**Try it**
In the records, find each line where "seqMove" occurs, and copy it.

**Data records**
============
@[simp] theorem withWork_work (w : Work) (s : State) : (withWork w s).work = w := rfl

@[simp] theorem withWork_phase (w : Work) (s : State) : (withWork w s).phase = s.phase := rfl

/-- A command is latched and running. -/
structure Running (i : Instr) (s : State) : Prop where
  phase : s.phase = .run
  latched : decode s.cmdlatch = .command i

theorem Running.seqStep_eq {i : Instr} {s : State} (h : Running i s) :
    seqStep s = seqMove i s := by simp [seqStep, h.phase, h.latched]

theorem Running.withWork {i : Instr} {s : State} (h : Running i s) (w : Work) :
    Running i (withWork w s) := ⟨h.phase, h.latched⟩

theorem Running.afterDraws {i : Instr} {s : State} (h : Running i s) (n : Nat) :
    Running i (afterDraws n s) := ⟨h.phase, h.latched⟩

/-- One step of a running command, at a known position. -/
theorem Running.walk {i : Instr} {s : State} (h : Running i s) {p : Pos} (hp : s.work.seq = p)
    {t : State} (ht : seqMove i s = t) : Walks [p] s t := by
  have := Walks.step h.phase
  rwa [hp, h.seqStep_eq, ht] at this

/-! ### One block -/

theorem toList_exactly {α : Type} {n : Nat} (d : α) {l : List α} (h : l.length = n) :
    (exactly n d l).toList = l := by
  apply List.ext_getElem
  · simp [h]
  · intro i h1 h2
    simp [exactly, h2]

/-- The round variables after the first `t` rounds (rule R114). -/
def roundsUpTo (hv : Octet) (ws : List Word) (t : Nat) : Octet :=
  rounds hv ((kTable.zip ws).take t)

theorem roundsUpTo_succ (hv : Octet) {ws : List Word} (hw : ws.length = 80) {t : Nat} (ht : t < 80) :
    roundsUpTo hv ws (t + 1) = hashRound (roundsUpTo hv ws t) (kTable.getD t 0) (ws.getD t 0) := by
  have h1 : t < kTable.length := by simpa using ht
  have h2 : t < ws.length := by omega
  have h3 : t < (kTable.zip ws).length := by rw [List.length_zip]; omega
  unfold roundsUpTo rounds
  rw [← List.take_append_getElem h3, List.foldl_append]
  simp only [List.foldl_cons, List.foldl_nil, List.getElem_zip, List.getD,
    List.getElem?_eq_getElem h1, List.getElem?_eq_getElem h2, Option.getD_some]

theorem roundsUpTo_all (hv : Octet) {ws : List Word} (hw : ws.length = 80) :
    roundsUpTo hv ws 80 = rounds hv (kTable.zip ws) := by
  unfold roundsUpTo
  rw [List.take_of_length_le]
  simp [hw]

/-- The working registers in the middle of a block: `t` rounds done, round `t` to come. -/
structure InBlock (k blk t : Nat) (hv : Octet) (m salt : Bytes) (w : Work) : Prop where
  seq : w.seq = .iter k blk t
  h : w.h = hv
  msg : w.msg = m
  salt : w.salt = salt
  sched : 0 < t → w.w.toList = schedule (blockWords (block (pad m) blk))
  vars : 0 < t → w.vars = roundsUpTo hv (schedule (blockWords (block (pad m) blk))) t

/-- After a block: the next block, or the hex text when it was the last. -/
def afterBlock (k blk : Nat) (m : Bytes) : Pos :=
  if blk + 1 < blockCount m.length then .iter k (blk + 1) 0 else .hex k

/-- One round of a block, whether it is the first or not. -/
theorem workRound_inBlock {k blk t : Nat} {hv : Octet} {m salt : Bytes} {w : Work} (s : State)
    (hw : InBlock k blk t hv m salt w) (ht : t < 80) :
    ∃ w', workRound t (if t = 0 then loadBlock blk (withWork w s) else withWork w s)
        = withWork w' s
      ∧ w'.h = hv ∧ w'.msg = m ∧ w'.salt = salt
      ∧ w'.w.toList = schedule (blockWords (block (pad m) blk))
      ∧ w'.vars = roundsUpTo hv (schedule (blockWords (block (pad m) blk))) (t + 1) := by
  have hl : (schedule (blockWords (block (pad m) blk))).length = 80 :=
    length_schedule (length_blockWords _)
  by_cases h0 : t = 0
  · subst h0
    refine ⟨_, rfl, hw.h, hw.msg, hw.salt, ?_, ?_⟩
    · show (exactly 80 0 (schedule (blockWords (block (pad w.msg) blk)))).toList = _
      rw [hw.msg, toList_exactly 0 hl]
    · show hashRound w.h (kTable.getD 0 0)
        ((exactly 80 0 (schedule (blockWords (block (pad w.msg) blk)))).toList.getD 0 0) = _
      rw [hw.msg, toList_exactly 0 hl, hw.h, roundsUpTo_succ hv hl ht]
      rfl
  · refine ⟨(workRound t (withWork w s)).work, by rw [if_neg h0]; rfl, hw.h, hw.msg, hw.salt, hw.sched (by omega), ?_⟩
    show hashRound w.vars (kTable.getD t 0) (w.w.toList.getD t 0) = _
    rw [hw.sched (by omega), hw.vars (by omega), roundsUpTo_succ hv hl ht]

/-- From round `t` to the end of the block. -/
theorem walks_rounds {i : Instr} {s : State} (hr : Running i s) {k blk : Nat} {hv : Octet}
    {m salt : Bytes} :
    ∀ (r t : Nat) {w : Work}, t + (r + 1) = 80 → InBlock k blk t hv m salt w →
      ∃ w', Walks ((List.range' t (r + 1)).map fun u => .iter k blk u) (withWork w s)
          (withWork w' s)
        ∧ w'.seq = afterBlock k blk m
        ∧ w'.h = compress hv (blockWords (block (pad m) blk)) ∧ w'.msg = m ∧ w'.salt = salt := by
  intro r
  induction r with
  | zero =>
    intro t w ht hw
    obtain rfl : t = 79 := by omega
    have hl : (schedule (blockWords (block (pad m) blk))).length = 80 :=
      length_schedule (length_blockWords _)
    obtain ⟨w1, h1, hh, hm, hs, _, hvars⟩ := workRound_inBlock s hw (by omega)
    refine ⟨{ w1 with h := w1.h.add w1.vars, seq := afterBlock k blk m },
      (hr.withWork w).walk hw.seq ?_, rfl, ?_, hm, hs⟩
    · show seqMove i (withWork w s) = _
      simp only [seqMove, withWork_work, hw.seq, seqIter, h1, hw.msg]
      rw [if_neg (by omega)]
      by_cases hb : blk + 1 < blockCount m.length
      · rw [if_pos hb, afterBlock, if_pos hb]
        rfl
      · rw [if_neg hb, afterBlock, if_neg hb]
        rfl
    · show w1.h.add w1.vars = _
      rw [hh, hvars, roundsUpTo_all hv hl]
      rfl
  | succ r ih =>
    intro t w ht hw
    obtain ⟨w1, h1, hh, hm, hs, hsched, hvars⟩ := workRound_inBlock s hw (by omega)
    obtain ⟨w2, h2, hrest⟩ := ih (t + 1) (w := { w1 with seq := .iter k blk (t + 1) }) (by omega)
      ⟨rfl, hh, hm, hs, fun _ => hsched, fun _ => hvars⟩
    refine ⟨w2, ?_, hrest⟩
    have hstep : Walks [.iter k blk t] (withWork w s)
        (withWork { w1 with seq := .iter k blk (t + 1) } s) := by
      refine (hr.withWork w).walk hw.seq ?_
      simp only [seqMove, withWork_work, hw.seq, seqIter, h1]
      rw [if_pos (by omega)]
      rfl
    have := hstep.trans h2
    rwa [List.range'_succ, List.map_cons]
============
**Result of this exercise**
    seqStep s = seqMove i s := by simp [seqStep, h.phase, h.latched]
    {t : State} (ht : seqMove i s = t) : Walks [p] s t := by
    · show seqMove i (withWork w s) = _
      simp only [seqMove, withWork_work, hw.seq, seqIter, h1, hw.msg]
      simp only [seqMove, withWork_work, hw.seq, seqIter, h1]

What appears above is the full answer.